Opinion: Change Is Difficult, But Moving On From Watt May Be Inevitable
- Kelly Anozie

- 6 days ago
- 2 min read

If there is one thing Steelers fans should take from the Myles Garrett trade, it’s that change is inevitable — no player is immune to it. With Mike Tomlin no longer head coach and Mike McCarthy now at the helm, the Steelers’ defensive identity has shifted as well. What was once a unit built around a singular, dominant defensive playmaker has transitioned into a more balanced, assignment‑sound structure.
Now we get to the elephant in the room: Trent Jordan Watt, one of the greatest players ever to wear a Steelers uniform. He elevated the defense at a time when it desperately needed a game‑breaker — a force multiplier, a fan favorite, a once‑in‑a‑generation talent. But even legends eventually collide with the realities of roster construction.

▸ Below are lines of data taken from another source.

/-- COLLECT. -/
theorem witness_EngineCommandsComplete_collect : atDone collectR .collect (fun s j b => s.collectBody j b) := by unfold atDone State.atCommand; decide

/-- CREATE_DESC. -/
theorem witness_EngineCommandsComplete_createDesc : atDone createR .createDesc (fun s j b => s.createBody j b) := by unfold atDone State.atCommand; decide

/-- POINT_BUILD begins its build. -/
theorem witness_EngineCommandsComplete_pointBuild :
    let u := withF (listUp [(0, 6)]) [(F.PT_ATTR_DESC, 1), (F.PT_SCR_DESC, 1)]
    let j := u.takenUp inst1 .pointBuild (u.nextCmd inst1)
    u.atCommand q5 .pointBuild inst1 ∧ ((u.setInst j).pointBuildBody j (u.nextCmd inst1)).2 = .busy := by unfold State.atCommand; decide

/-- The instance of list 1 waits. -/
def waiting (r : List (Nat × Byte)) (w : WaitCause) : State :=
  let s := withF (listUp r) [(F.AT_CFG_LAG, 1)]
  { s with cl := { s.cl with insts := [{ inst1 with phase := .waiting, wait := some w }] } }

/-- The instance of list 1 once its command is taken up. -/
def taken (u : State) (op : Opcode) : Inst := u.takenUp inst1 op (u.nextCmd inst1)

/-- The part with that instance. -/
def takenIn (u : State) (op : Opcode) : State := u.setInst (taken u op)

/-- A fence waited for that is reached, a fence signalled in each mode. -/
theorem witness_ListControlCommandsComplete_fences :
    let u := listUp [(0, 0x10), (8, 0xFF), (9, 0x0F)]
    let v := listUp [(0, 0x11), (8, 0xFF), (9, 0x0F), (16, 1)]
    let w := listUp [(0, 0x11), (8, 0xFF), (9, 0x0F), (10, 1), (16, 1)]
    u.atCommand q5 .waitFence inst1 ∧ (takenIn u .waitFence).fenceReached (fenceOf (u.nextCmd inst1)) (fenceValue (u.nextCmd inst1) (taken u .waitFence)) = true ∧
      v.atCommand q5 .signalFence inst1 ∧ bitOf (fieldB (v.nextCmd inst1) 10 1) 0 = false ∧ w.atCommand q5 .signalFence inst1 ∧ bitOf (fieldB (w.nextCmd inst1) 10 1) 0 = true := by
  unfold State.atCommand; decide

/-- A semaphore acquired and released. -/
theorem witness_ListControlCommandsComplete_semaphores :
    let u := (listUp [(0, 0x12), (8, 255), (10, 5)]).set (F.CL_SEM 255) 5
    let v := takenIn u .semAcquire
    u.atCommand q5 .semAcquire inst1 ∧ fieldB (u.nextCmd inst1) 10 2 ≤ v.sem (fieldB (u.nextCmd inst1) 8 1) ∧ v.acquirers (fieldB (u.nextCmd inst1) 8 1) = [] ∧
      (listUp [(0, 0x13), (8, 255), (10, 5)]).atCommand q5 .semRelease inst1 := by
  unfold State.atCommand; decide

/-- A branch on a variant other than 0, taken and not taken. -/
theorem witness_ListControlCommandsComplete_branches :
    let u := listUp [(0, 0x14)]
    let v : State := { u with fu := { u.fu with results := [{ resA with variantCode := 1 }] } }
    let code := fun s : State => (takenIn s .branchVariant).boundVariant (taken s .branchVariant) (bitsOf (fieldB (s.nextCmd inst1) 12 1) 0 4)
    v.atCommand q5 .branchVariant inst1 ∧ bitOf (fieldB (v.nextCmd inst1) 10 1) 0 = false ∧ code v ≠ 0 ∧
      u.atCommand q5 .branchVariant inst1 ∧ bitOf (fieldB (u.nextCmd inst1) 10 1) 0 = false ∧ code u = 0 := by
  unfold State.atCommand; decide

/-- A branch on one variant, taken and not taken, and an end. -/
theorem witness_ListControlCommandsComplete_branchOn :
    let u := listUp [(0, 0x14), (10, 1), (11, 1)]
    let v : State := { u with fu := { u.fu with results := [{ resA with variantCode := 1 }] } }
    let code := fun s : State => (takenIn s .branchVariant).boundVariant (taken s .branchVariant) (bitsOf (fieldB (s.nextCmd inst1) 12 1) 0 4)
    v.atCommand q5 .branchVariant inst1 ∧ bitOf (fieldB (v.nextCmd inst1) 10 1) 0 = true ∧ code v = fieldB (v.nextCmd inst1) 11 1 ∧
      u.atCommand q5 .branchVariant inst1 ∧ bitOf (fieldB (u.nextCmd inst1) 10 1) 0 = true ∧ code u ≠ fieldB (u.nextCmd inst1) 11 1 ∧
      (listUp [(0, 0x1F)]).atCommand q5 .end_ inst1 := by
  unfold State.atCommand; decide

/-- Waits that are over: a fence, a semaphore, the corridor's order, a problem's watermark. -/
theorem witness_ListControlCommandsComplete_waits :
    let f := waiting [(0, 0x10)] (.fence 4095 0)
    let m := waiting [(0, 0x12)] (.sem 255 0)
    let o := waiting attendR .corridorOrder
    let p := waiting solveR (.solveRead 31 0)
    let i := fun w => { inst1 with phase := .waiting, wait := some w }
    f.instOn 5 15 = some (i (.fence 4095 0)) ∧ f.ctxHeld (f.runHdr (i (.fence 4095 0))).ctx = false ∧ f.fenceReached 4095 0 = true ∧
      m.instOn 5 15 = some (i (.sem 255 0)) ∧ m.ctxHeld (m.runHdr (i (.sem 255 0))).ctx = false ∧ 0 ≤ m.sem 255 ∧
      o.instOn 5 15 = some (i .corridorOrder) ∧ o.orderOver (i .corridorOrder) = true ∧ o.ctxHeld (o.runHdr (i .corridorOrder)).ctx = false ∧
      p.instOn 5 15 = some (i (.solveRead 31 0)) ∧ (p.prob 31).wm = some 0 ∧ p.ctxHeld (p.runHdr (i (.solveRead 31 0))).ctx = false := by
  decide

/-- The build of list 1 with nothing left to ingest. -/
def build1 : PtBuild := ⟨1, 3, 0, 0, 16, Desc.ofBytes (zerosB 64), Desc.ofBytes (zerosB 64), [], [], 0, [], []⟩

/-- A part whose build of list 1 is in stage `k`. -/
def stageUp (k : Nat) : State := { (listUp [(0, 6)]).set F.PT_STATUS_STAGE k with pt := some build1 }

/-- Each stage of a build. -/
theorem witness_StageAndTriggerCommandsComplete_stages :
    (stageUp 1).pt = some build1 ∧ (stageUp 1).ctxHeld ((stageUp 1).listHdr build1.owner).ctx = false ∧ (stageUp 1).get F.PT_STATUS_STAGE = 1 ∧
      (stageUp 2).pt = some build1 ∧ (stageUp 2).ctxHeld ((stageUp 2).listHdr build1.owner).ctx = false ∧ (stageUp 2).get F.PT_STATUS_STAGE = 2 ∧
      (stageUp 3).pt = some build1 ∧ (stageUp 3).ctxHeld ((stageUp 3).listHdr build1.owner).ctx = false ∧ (stageUp 3).get F.PT_STATUS_STAGE = 3 ∧
      (stageUp 4).pt = some build1 ∧ (stageUp 4).ctxHeld ((stageUp 4).listHdr build1.owner).ctx = false ∧ (stageUp 4).get F.PT_STATUS_STAGE = 4 ∧
      ((stageUp 4).interiorBuild build1).inst? build1.owner = some inst1 ∧ opcodeOf (((stageUp 4).interiorBuild build1).nextCmd inst1) = some .pointBuild := by
  decide

/-- A comparator list due now, and a batch whose wait is over. -/
theorem witness_StageAndTriggerCommandsComplete_triggers :
    let u : State := { up with cl := { up.cl with fires := [(4094, 0)] } }
    let s := withB (listUp []) [(0x2010, 1)]
    let v : State := { s with cl := { s.cl with occs := [⟨1, [(3, 0)], 0⟩] } }
    u.running = true ∧ assocGet 4094 u.cl.fires = some 0 ∧ 0 ≤ u.cycleNow ∧
      v.running = true ∧ v.occsOf 1 = [⟨1, [(3, 0)], 0⟩] ∧ (v.listHdr 1).kind = 1 ∧ 0 + (v.listHdr 1).batchWait ≤ v.now := by
  decide

/-! ### Witnesses: Marjoram, tiles, Tarragon -/

/-- An instance of list 1 that is ready, of class 0 without slack, or of class 1 starving. -/
theorem witness_MarjoramCommandsComplete_lists :
    let ready : Inst := { inst1 with phase := .ready, deferred := true }
    let s := withF (listUp []) [(F.MJ_C0_SLACK, 0), (F.MJ_STARVE, 0)]
    let u : State := { s with cl := { s.cl with insts := [ready] } }
    let v := withB u [(0x2000, 1)]
    u.inst? 1 = some ready ∧ ready.phase = .ready ∧ (u.listHdr ready.list).cls = 0 ∧ u.slackLeft ready = 0 ∧
      v.inst? 1 = some ready ∧ ready.deferred = true ∧ (v.listHdr ready.list).cls ≠ 0 ∧ ready.readyAt + v.get F.MJ_STARVE * 1000 ≤ v.now ∧ v.starver (v.listHdr ready.list).cls = none := by
  decide

/-- A tick, an old debt, samples, a sensor without them, caps in range and outside. -/
theorem witness_MarjoramCommandsComplete :
    let u := up.setMj (fun m => { m with debtSince := some 0 })
    let v := u.setThy (fun t => { t with counter := 10 ^ 12 })
    up.running = true ∧ v.mj.debtSince = some 0 ∧ v.mj.debtTold = false ∧ 0 + v.get F.MJ_WINDOW * 10 ^ 6 < v.now ∧
      v.running = true ∧ v.mj.sampled.getD 63 0 + 100000 ≤ v.now ∧ v.flag (F.MJ_SENSOR_BAD_FLD 63) = false ∧
      60000 ≤ (300000 : Word).toNat ∧ (300000 : Word).toNat ≤ 300000 ∧ up.get F.MJ_BASE_MW + 10000 ≤ (300000 : Word).toNat ∧
      cleanWrite F.MJ_CAP_MW.addr 59999 = true ∧ (59999 : Word).toNat < 60000 ∧ cleanWrite F.MJ_CAP_MW.addr 300001 = true ∧ 300000 < (300001 : Word).toNat := by
  decide

/-- A buffer of 64 bytes at SRAM offset 3 MiB − 64 of tile 11, in a phase. -/
def bufX (p : BufPhase) : SramBuf := ⟨11, 0x300000 - 64, 64, 1, p, 0⟩

/-- A part of 12 tiles with that buffer. -/
def bufUp (p : BufPhase) : State :=
  let s := withF up [(F.GLB_STATUS_COLS, 1)]
  { s with tl := { s.tl with bufs := [bufX p] } }

/-- A reply from tile 143 with sequence number 0, issued at tick `t`. -/
def reply (t : BitVec 12) : MeshMsg := ⟨.reply, 143, 0, 63, .golden false, 0, t, 11, 0, []⟩

/-- Tiles: a sample, a change of point, spills and reloads, remaps, scrubs, messages. -/
theorem witness_TileCommandsComplete :
    let u := withF up [(F.GLB_STATUS_COLS, 1)]
    let c : State := { u with tl := { u.tl with opChanges := [⟨11, 2, 0⟩] }, thy := { u.thy with counter := 1500 } }
    let s := (bufUp .present).set F.TL_SPILL_CFG_HIGH 0
    u.running = true ∧ 11 < u.tiles ∧ c.tl.opChanges.find? (fun c => c.tile == 11) = some ⟨11, 2, 0⟩ ∧ 0 + 1500 ≤ c.now ∧
      s.running = true ∧ markBytes (s.get F.TL_SPILL_CFG_HIGH) < s.sramAfter 11 ∧ assocGet 11 s.tl.stalls = none ∧
      (bufUp .leaving).bufAt 11 (0x300000 - 64) = some (bufX .leaving) ∧ (bufX .leaving).phase = .leaving ∧
      (bufUp .returning).bufAt 11 (0x300000 - 64) = some (bufX .returning) ∧ (bufX .returning).phase = .returning := by
  decide

/-- Vaults and the mesh. -/
theorem witness_TileCommandsComplete_vaults :
    let u := up.set F.TL_SCRUB_CFG 1
    let v : State := { up with tl := { up.tl with rowCe := [(rowKey 143 3 7, 8)] } }
    let w := up.setThy (fun t => { t with counter := 2000000 })
    v.running = true ∧ v.get F.TL_CE_LIMIT ≤ (assocGet (rowKey 143 3 7) v.tl.rowCe).getD 0 ∧ rowKey 143 3 7 ∉ v.tl.denied ∧ u.running = true ∧ u.get F.TL_SCRUB_CFG ≠ 0 ∧
      up.running = true ∧ up.tooOld (reply 0) = false ∧ (reply 0).seqNo.toNat = up.flowDue (msgFlow (reply 0)) ∧ w.running = true ∧ w.tooOld (reply 0) = true := by
  decide

/-- A tick of problem 31 that has arisen at time 0. -/
def tick0 : SvTick := ⟨0, 0, false, false, false, 0, true, false, 0, 0, [], .start ⟨[], [], 0⟩, 0, 0, none⟩

/-- A part whose problem 31 has that tick. -/
def tickUp : State :=
  let s := (withF up [(F.SV_P_BUDGET 31, 0xFFFFFF)]).putProb 31 { SvProb.zero with t0 := some 0, ticks := [tick0] }
  { s with sv := { s.sv with cur := some 31 } }

/-- Tarragon: a tick arises, its inputs are past, or short at the limit of its wait; steps and stops. -/
theorem witness_TarragonCommandsComplete :
    let v := withF tickUp [(F.SV_P_IN_HI 31, 0x8000), (F.SV_P_WAIT 31, 0)]
    tickUp.running = true ∧ (tickUp.prob 31).t0 = some 0 ∧ 0 + (tickUp.prob 31).next * tickUp.get (F.SV_P_PERIOD 31) ≤ tickUp.now ∧
      tickUp.headTick 31 = some tick0 ∧ tick0.ready = false ∧ tickUp.inputsPast 31 tick0.t = true ∧
      v.headTick 31 = some tick0 ∧ v.inputsPast 31 tick0.t = false ∧ tick0.t + v.get (F.SV_P_WAIT 31) ≤ v.now ∧ tickUp.sv.cur = some 31 := by
  decide

/-- The first step of tick 0 is within the budget, whatever kernel it is, where no iteration ends with it. -/
theorem step_affordable (u : State) (hn : u.get (F.SV_P_SHAPE_NB0 31) = 0) (hm : u.get (F.SV_P_SHAPE_DOF 31) = 0) (hb : u.get (F.SV_P_BUDGET 31) = 16777215)
    (hp : (u.stepPlace 31 tick0.pos).2 = false) : tick0.cycles + (u.stepCycles 31 tick0 tick0.pos + 0) ≤ u.get (F.SV_P_BUDGET 31) := by
  have hr : cdiv (u.recordSize 31) 16 ≤ 1000000 := by unfold State.recordSize cdiv; omega
  have hs : tick0.struct = 0 ∧ tick0.samples = 0 ∧ tick0.cycles = 0 := by decide
  have h0 : cdiv 0 16 = 0 ∧ cdiv 0 48 = 0 ∧ cdiv 0 8 = 0 := by decide
  simp only [State.stepCycles, State.stepCost, hs, hn, hm, hb, hp, Nat.mul_zero, Nat.zero_mul, h0, beq_self_eq_true, if_true]
  split <;> simp
  exact Nat.le_trans (Nat.add_le_add_left hr 16) (by decide)

/-- A step within the budget, the last of an empty program. -/
theorem witness_TarragonCommandsComplete_step :
    tickUp.sv.cur = some 31 ∧ tickUp.headTick 31 = some tick0 ∧ tick0.cycles + (tickUp.stepCycles 31 tick0 tick0.pos + 0) ≤ tickUp.get (F.SV_P_BUDGET 31) ∧
      tickUp.running = true ∧ tickUp.stepCount 31 ≤ tick0.pos + 1 :=
  ⟨by decide, by decide, step_affordable tickUp (by decide) (by decide) (by decide) (by decide), by decide, by decide⟩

We’ve seen Watt’s decline in real time, with last season arguably the worst of his career. Under normal circumstances, this wouldn’t be a crisis. But the team re‑signed him to one of the highest‑paid non‑QB contracts in NFL history last summer. If his production matched the price tag, this conversation wouldn’t exist. Unfortunately, it hasn’t — and now with linebacker Herbig given a healthy contract extension, they still have Joey Porter Jr. to keep in the fold.
The truth is simple: keeping both Porter Jr. and Herbig long‑term requires financial clarity, and Watt’s deal is the single biggest obstacle. Porter already plays like a franchise corner, and Herbig is emerging as a legitimate starting‑caliber edge with real upside. Both will command significant money when their rookie deals expire, and Pittsburgh cannot afford to repeat the mistake of over‑concentrating cap space at one position group, even if it's possible to keep him, Herbig, and Alex Highsmith. Moving Watt opens the financial runway to secure two young defenders who align with the team’s future timeline rather than clinging to a veteran whose peak may no longer match the next competitive window.
There’s also the structural issue: you simply cannot pay three edge rushers top‑tier money in today’s NFL. Alex Highsmith is already locked in, Herbig is trending toward a major role, and Porter represents the type of cornerstone defender you build around for a decade. Keeping Watt forces the Steelers into a lopsided roster construction that squeezes out depth, flexibility, and the ability to retain emerging talent.
Sentimentally, it’s easy to say “keep Watt and let the chips fall where they may” with Porter. But the reality is harsher. Letting Watt go — difficult as it may be — is the only path that preserves the balance needed to maintain a sustainable defensive core. Under the McCarthy regime, the Steelers are clearly shifting toward a youth‑driven defensive nucleus, and Porter and Herbig are central to that evolution.
Watt’s contract, age, and timeline simply don’t match the direction of the team. As painful as the decision may be, it’s essential if Pittsburgh wants to keep its emerging stars, reshape the defense around players entering their prime, and avoid being trapped by a contract that no longer fits the philosophy or the future.